While we often think of DNA in terms of linear sequence—AGTCTTGGACGT and on and on—in reality it’s arranged in highly organized three-dimensional structures. It has to be. All the DNA in one cell, if stretched straight, would total more than six feet (or about two meters) in length. And it must fit into a cell’s nucleus, which in humans averages only six micrometers (.000006 meters) in diameter. One might say that it’s one heck of a packing job.
The DNA and its associated packing materials, such as proteins called histones around which DNA is wound, are known collectively as chromatin. The ways in which chromatin is arranged can have significant biological consequences. Genomic regions that are separated by thousands or even millions of base pairs in a sequence may loop around to be next to each other physically. The 3D structures play important roles in gene expression and regulation, as promoter binding sites can become more or less accessible depending on chromatin configurations or the region of the nucleus in which they’re located. Recent work is providing a clearer picture of chromatin structure and its functional consequences.

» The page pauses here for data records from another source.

def execMigrationDone (sid : Nat) (s : State) : Out := onUnit (decide (sid < 60)) (migrationDone sid s)

/-- Copies a range of one stack's bytes and poison to another stack, each through its own substitution table (R204, R208). -/
def State.copyStack (s : State) (src dst lo hi : Nat) : State :=
  let has (st pa : Nat) : Bool :=
    pa / stackBytes == st && decide (lo ≤ s.mapOff pa) && decide (s.mapOff pa < hi)
  let put (pa : Nat) : Nat := s.served (dst * stackBytes + s.mapOff pa)
  let m := layBytes (s.mem.stack.filter (fun e => !has dst e.1)) (s.mem.stack.filter (fun e => has src e.1)) put
  let po := (s.mem.poison.filter (fun g => has src (256 * g))).map (fun g => put (256 * g) / 256)
  let keep := s.mem.poison.filter (fun g => !has dst (256 * g))
  let t := (s.setStack m).bgBytes src (hi - lo)
  { t with mem := { t.mem with poison := po.foldl NSet.add keep } }

/-- XLAT_NEAR_SWITCH (R385 order 7): the live region and the crucible now stand in the spare's stack, and the translation
turns NEAR. -/
def State.xlatNear (s : State) (sid : Nat) : State :=
  let w := s.xlat sid
  let src := xMs w
  let dst := xCd w
  let t := s.copyStack src dst 0 (s.liveBytes src + s.crucGib src * 2 ^ 30)
  let t := { t with ldg := { t.ldg with retained := t.ldg.retained.map (fun (r : Retained) =>
    if r.sid = sid then { r with off := r.off % stackBytes + dst * stackBytes } else r) } }
  let t := t.wr 60 0 (0x200 + 8 * sid) (setFld (setFld (setFld w 29 24 dst) 21 20 0) 47 40 (fld w 47 40 + 1))
  t.setSlot sid { t.slot sid with migrated := false, substituting := false, sinceMig := 0, frozenOk := false }

end Sys2Proof.Machine
end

While DNA sequencing has advanced with breathtaking rapidity, determining exactly how chromatin folds and loops within a nucleus has remained a challenge. Current 3D mapping methods include proximity ligation and high-throughput sequencing (Hi-C) and chromatin immunoprecipitation (ChIA-PET). These methods provide information about genomic areas that are frequently in proximity across large numbers of cells, but they paint with a broad brush, and many details regarding chromatin interactions have remained unclear. In “Multiplex Chromatin Interactions with Single Molecule Precision,” published in Nature, a new strategy is presented for capturing complex chromatin interactions with unprecedented resolution.
The method, called ChIA-Drop, applies recent advances in microfluidics for droplet-based, barcode-linked sequencing. The nano-droplets can be thought of like miniature crystal balls, allowing researchers to see complex chromatin interactions with a precision not possible with previous methods. The team characterized regions commonly in contact to each other and in active gene domains in Drosophila cells. The method compared favorably with Hi-C and ChIA-PET, and, unlike them, it was able to resolve multiplex chromatin interactions—that is, complexes that contain multiple chromatin fragments, with some incorporating hundreds of fragments—at the single-molecule level.

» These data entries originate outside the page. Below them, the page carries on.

/-- Every row of a unit has finished every chunk of its N-slices below `sl`, and `c` chunks of slice `sl`. -/
def State.unitAt (s : State) (sid : Nat) (o : Op) (b g sl c : Nat) : Bool :=
  let r := s.opRun sid o.index
  (o.unitRows b g).all (fun row =>
    (List.range sl).all (fun x => decide (o.chunkCount ≤ r.chunksDone row x)) && decide (c ≤ r.chunksDone row sl))

/-- One chunk of a row is promoted and counted, its flags join the op's, and a finished unit is written. -/
def State.takeChunk (s : State) (sid : Nat) (o : Op) (row slice : Nat) (rs : List LaneResult) (fl : StrictFlags) : State :=
  let (t, ovf) := s.promoteRow sid o row slice rs
  let r := t.opRun sid o.index
  let n := r.chunksDone row slice
  let t := t.setOp sid o.index { r with
    chunks := SMap.set (fun _ => 0) r.chunks (chunkKey row slice) (n + 1),
    flags := Nat.lor r.flags (flagBit ovf 5 + fl.bits) }
  let b := row / o.matDims.m
  let g := o.rowGroup row
  if n + 1 = o.chunkCount ∧ t.unitAt sid o b g o.slices 0 then t.writeUnit sid o b g else t

/-! ## PRODUCT (R83 to R102, R109 to R115) -/

/-- Some chunk of the op is disputed and not decided. -/
def State.disputed (s : State) (sid op : Nat) : Bool := s.units.disputes.any (fun d => d.sid == sid && d.op == op)

/-- The next chunk of a row's slice, formed soundly. -/
def State.soundChunk (s : State) (sid : Nat) (o : Op) (row slice : Nat) : State :=
  let c := (s.opRun sid o.index).chunksDone row slice
  let rs := s.runChunk sid o row slice c []
  let fl := rs.foldl (fun f x => f.or x.2) ({} : StrictFlags)
  let t := s.countChunk (s.coreOf sid o) (s.arrayOf sid o row) (o.newSlice c) (rs.any (fun x => x.1.res.repeated))
  t.takeChunk sid o row slice (rs.map (fun x => x.1.res)) fl

/-- What is left of a unit: N-slices in increasing order, and each stationary load streamed once against the row group, chunk
after chunk (R115). -/
def State.runUnit (s : State) (sid : Nat) (o : Op) (b g : Nat) : State :=
  if (s.opRun sid o.index).unit b g = 8 then s
  else
    forN o.slices (fun sl t => forN o.chunkCount (fun c u => forEach (o.unitRows b g) (fun row v =>
      if (v.opRun sid o.index).chunksDone row sl = c then v.soundChunk sid o row sl else v) u) t) (s.beginUnit sid o b g)

/-- The result of a K_FOLD or ACC_WRITE is complete: it stays in the buffer with KEEP, or is written under CVT, which leaves
the entries written (R47, R70, R101, R113). -/
def State.matrixOut (s : State) (sid : Nat) (o : Op) (out : Option Nat) (flags : Nat) (val : Nat → Nat → Nat → Word) : State :=
  let all := o.matDims.all
  let nf := Nat.lor flags (outFlags (all.map (fun p => val p.1 p.2.1 p.2.2)))
  match out with
  | none => s.finish sid o nf
  | some i =>
    let (t, cf) := s.putTensor sid o i true val
    (t.entriesWritten sid o all).finish sid o (nf ||| flagBit cf.ovf 8 ||| flagBit cf.nan 9)

/-- PRODUCT: starts the op if it has not started, and, unless a chunk is disputed, forms every chunk that no CHUNK command
has formed, unit by unit, and completes. -/
def product (sid op : Nat) (s : State) : State :=
  match s.opOf sid op 0 1 with
  | none => s
  | some o =>
    let t := s.startProduct sid o
    if (t.opRun sid op).phase ≠ .running ∨ t.disputed sid op ∨ (t.core (t.coreOf sid o)).ctx.isSome then t
    else (forEach o.units (fun u v => v.runUnit sid o u.1 u.2) t).finish sid o 0

def execProduct (sid op : Nat) (s : State) : Out := onUnit (decide (sid < 60)) (product sid op s)

/-! ## CHUNK (R100, R300, R318) -/

/-- An array's chunks are also computed on a standby array (R318). -/
def State.dual (s : State) (core a : Nat) : Bool := s.checker core a == 2 || s.forceDual core

/-- The capture of a chunk (R319). With a disputed promotion or strict group the failing lane stands as lane 0. -/
def State.captureOf (s : State) (sid : Nat) (o : Op) (row slice c kind core a : Nat) (cond : Cond) (lane : Nat)
    (sums : List LaneResult) : Capture :=
  let d := o.matDims
  let b := row / d.m
  let i := row % d.m
  let f := shFmt (o.opnd 0).shape
  let one := decide (kind = 2 ∨ kind = 3)
  let cols := if one then [(o.sliceCols slice).getD lane 0] else o.sliceCols slice
  let sums := if one then [sums.getD lane { sum := 0, top := 0, repeated := false }] else sums
  let la := s.operandLoc sid o 0
  let lb := s.operandLoc sid o 1
  let ks := o.chunkPos c
  let packEls (xs : List Nat) : List Byte :=
    leBytes (cdiv (fmtBits f * xs.length) 8) (xs.foldr (fun x acc => x + 2 ^ fmtBits f * acc) 0)
  let rowEls := ks.map (fun k => s.codeT la (o.opnd 0).shape b i k)
  let colEl (k j : Nat) : Nat × Nat := s.codeT lb (o.opnd 1).shape b k j
  let pad (l : List Nat) (n : Nat) : List Nat := l ++ List.replicate (n - l.length) 0
  let els := (List.range 32).flatMap (fun x => match ks[x]? with
    | none => List.replicate 128 0
    | some k => pad (cols.map (fun j => (colEl k j).1)) 128)
  let scales := if fmtIsMx f then cols.map (fun j => BitVec.ofNat 8 ((colEl (ks.headD 0) j).2)) else []
  let e := (s.acc (s.laneKey sid o b i (cols.headD 0))).val
  { kind := kind, fmt := f, core := core, array := a, op := o.index, cond := cond, pack := o.pack, len := ks.length,
    row := packEls (pad (rowEls.map Prod.fst) 32)
      ++ (if fmtIsMx f then [BitVec.ofNat 8 ((rowEls.headD (0, 0)).2)] else []),
    slice := packEls els ++ scales,
    sums := sums, entryIn := if one then e else 0,
    entryOut := if one then (promote e (sums.headD { sum := 0, top := 0, repeated := false })).1 else 0 }

/-- The site of an error record of an array (R322, R397, R398). -/
def arraySite (core a op : Nat) (cond : Cond) (entry : List Byte) (idx : Nat) : Site :=
  { typ := 0x03, inst := core % 4, sub := a, op := op, cond := cond, entry := entry,
    detail := BitVec.ofNat 64 (idx % 4096) }

/-- The next chunk of a row and N-slice may run now: no chunk of the row is disputed (R100), its array has finished its earlier
units (R112), and the row group has passed the earlier N-slices and K-slices (R115). -/
def State.chunkTurn (s : State) (sid : Nat) (o : Op) (row slice : Nat) : Bool :=
  let r := s.opRun sid o.index
  let d := o.matDims
  let b := row / d.m
  let g := o.rowGroup row
  let n := r.chunksDone row slice
  r.phase == .running && decide (row < d.batch * d.m) && decide (slice < o.slices) && decide (n < o.chunkCount)
    && !(s.core (s.coreOf sid o)).ctx.isSome
    && !s.units.disputes.any (fun x => x.sid == sid && x.op == o.index && x.row == row)
    && (o.unitsBefore b g).all (fun u => r.unit u.1 u.2 == 8) && s.unitAt sid o b g slice (o.sliceStart n)

/-- An operand of the op lies in the die's DSM, so that what a lane reads comes from there (R166). -/
def State.readsDsm (s : State) (sid : Nat) (o : Op) : Bool :=
  [0, 1].any (fun i => match s.operandLoc sid o i with
    | .dsm _ _ => true
    | _ => false)

/-- The bits of a word that a chunk reads from the DSM or from a buffer are upset: one is corrected, and logged where the word is
of the DSM (R166); two are PARTITION_FATAL, and the share is replayed (R166, R304). -/
def State.bufferUpset (s : State) (sid : Nat) (o : Op) (core : Nat) (us : List LaneUpset) (c : Cond) : Option State :=
  let dsm := s.readsDsm sid o
  let site : Site := { typ := if dsm then 0x01 else 0x02, inst := if dsm then 0 else core % 4, op := o.index, cond := c }
  if us.any (fun u => decide (2 ≤ u.buf)) then some (s.raise (arrDie core) (if dsm then 0x0506 else 0x0507) site)
  else none

/-- CHUNK: the array forms, checks and promotes the next chunk of one row and N-slice. A disagreement of its checker makes
the chunk disputed and holds the row; with dual execution a difference is settled by a third computation on a neighbouring core's standby array, which agrees with
the second; with no such array in service no value is shared by two, and the share is replayed (R318). -/
def chunk (sid op row slice : Nat) (us : List LaneUpset) (c : Cond) (s : State) : State :=
  match s.opOf sid op 0 1 with
  | none => s
  | some o =>
    let t := s.startProduct sid o
    let core := t.coreOf sid o
    if !t.chunkTurn sid o row slice then t
    else match t.bufferUpset sid o core us c with
    | some u => u
    | none =>
      let t := if us.any (fun u => u.buf == 1) && t.readsDsm sid o then t.raise (arrDie core) 0x0505 { typ := 0x01, op := op, cond := c } else t
      let t := t.beginUnit sid o (row / o.matDims.m) (o.rowGroup row)
      let n := (t.opRun sid op).chunksDone row slice
      let a := t.arrayOf sid o row
      let outs := t.runChunk sid o row slice n us
      let rs := outs.map (fun x => x.1.res)
      let fl := outs.foldl (fun f x => f.or x.2) ({} : StrictFlags)
      let t := t.countChunk core a (o.newSlice n) (rs.any (fun x => x.repeated))
      if t.checker core a ≠ 2 ∧ outs.any (fun x => x.1.bad || x.1.promoBad) then
        let u := t.aryBump core 0xCE0
        { u with units := { u.units with disputes := u.units.disputes ++
          [{ core := core, array := a, sid := sid, op := op, row := row, colTile := slice, chunk := n, original := rs }] } }
      else if t.dual core a then
        let sound := (t.runChunk sid o row slice n []).map (fun x => x.1.res)
        match (t.standbys core)[0]? with
        | none => t.takeChunk sid o row slice rs fl
        | some sb =>
          let t := t.countChunk sb 6 (o.newSlice n) (sound.any (fun x => x.repeated))
          if rs = sound then t.takeChunk sid o row slice rs fl
          else match (t.standbys core)[1]? with
          | none => (t.suspectDie (arrDie core)).raise (arrDie core) 0x0403 (arraySite core a op c [] 0)
          | some third =>
            let t := t.countChunk third 6 (o.newSlice n) (sound.any (fun x => x.repeated))
            let (u, e, i) := t.capture sid (t.captureOf sid o row slice n (if o.strict then 3 else 0) core a c 0 sound)
            let u := (u.confirmFault core a c).takeChunk sid o row slice sound fl
            u.raiseAs (arrDie core) 0x0407 1 (arraySite core a op c e i)
      else t.takeChunk sid o row slice rs fl

def execChunk (sid op row colTile : Nat) (upset : List LaneUpset) (c : Cond) (s : State) : Out :=
  onUnit (decide (sid < 60)) (chunk sid op row colTile upset c s)

/-! ## K_FOLD and ACC_WRITE (R95, R109, R111) -/

/-- K_FOLD: folds its partials in operand order onto P_0, or onto the entries left in place (R95, R111). -/
def kFold (sid op : Nat) (s : State) : State :=
  match s.opOf sid op 0 2 with
  | none => s
  | some o =>
    let (t, go) := s.begin' sid o
    if !go then t
    else
      let n := o.nopnd - (if o.keep then 0 else 1)
      let t := t.rampStart (t.coreOf sid o)
      let fold (b i j : Nat) : Word × Bool :=
        let vs := (List.range n).map (fun q => t.inVal sid o q b i j)
        if o.accIn = 2 then foldPartials (t.acc (t.laneKey sid o b i j)).val vs else foldPartials (vs.headD 0) (vs.drop 1)
      let u := forEach o.matDims.all (fun p u =>
        u.setAcc (t.laneKey sid o p.1 p.2.1 p.2.2) { val := (fold p.1 p.2.1 p.2.2).1, unwritten := true }) t
      let ovf := o.matDims.all.any (fun p => (fold p.1 p.2.1 p.2.2).2)
      u.matrixOut sid o (if o.keep then none else some (o.nopnd - 1)) (flagBit ovf 5) (fun b i j => (fold b i j).1)

def execKFold (sid op : Nat) (s : State) : Out := onUnit (decide (sid < 60)) (kFold sid op s)

/-- ACC_WRITE: writes the entries that the previous op on the range left (R109, R113). -/
def accWrite (sid op : Nat) (s : State) : State :=
  match s.opOf sid op 0 3 with
  | none => s
  | some o =>
    let (t, go) := s.begin' sid o
    if go then
      (t.rampStart (t.coreOf sid o)).matrixOut sid o (some 0) 0 (fun b i j => (t.acc (t.laneKey sid o b i j)).val)
    else t

def execAccWrite (sid op : Nat) (s : State) : Out := onUnit (decide (sid < 60)) (accWrite sid op s)

end Sys2Proof.Machine
end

Although the paper focuses on the method, the work done to validate it provided evidence for two specific mechanisms of transcriptional coordination in chromatin complexes that involve multiple genes. The single-molecular precision of the chromatin contact data by ChIA-Drop also enabled the authors to postulate a new model of chromatin folding during gene transcription. The authors anticipate that ChIA-Drop will be rapidly adopted due to its robustness for a wide range of research applications into transcription, regulation of gene expression and more to investigate the dynamic, three-dimensional nature of chromatin structure and function.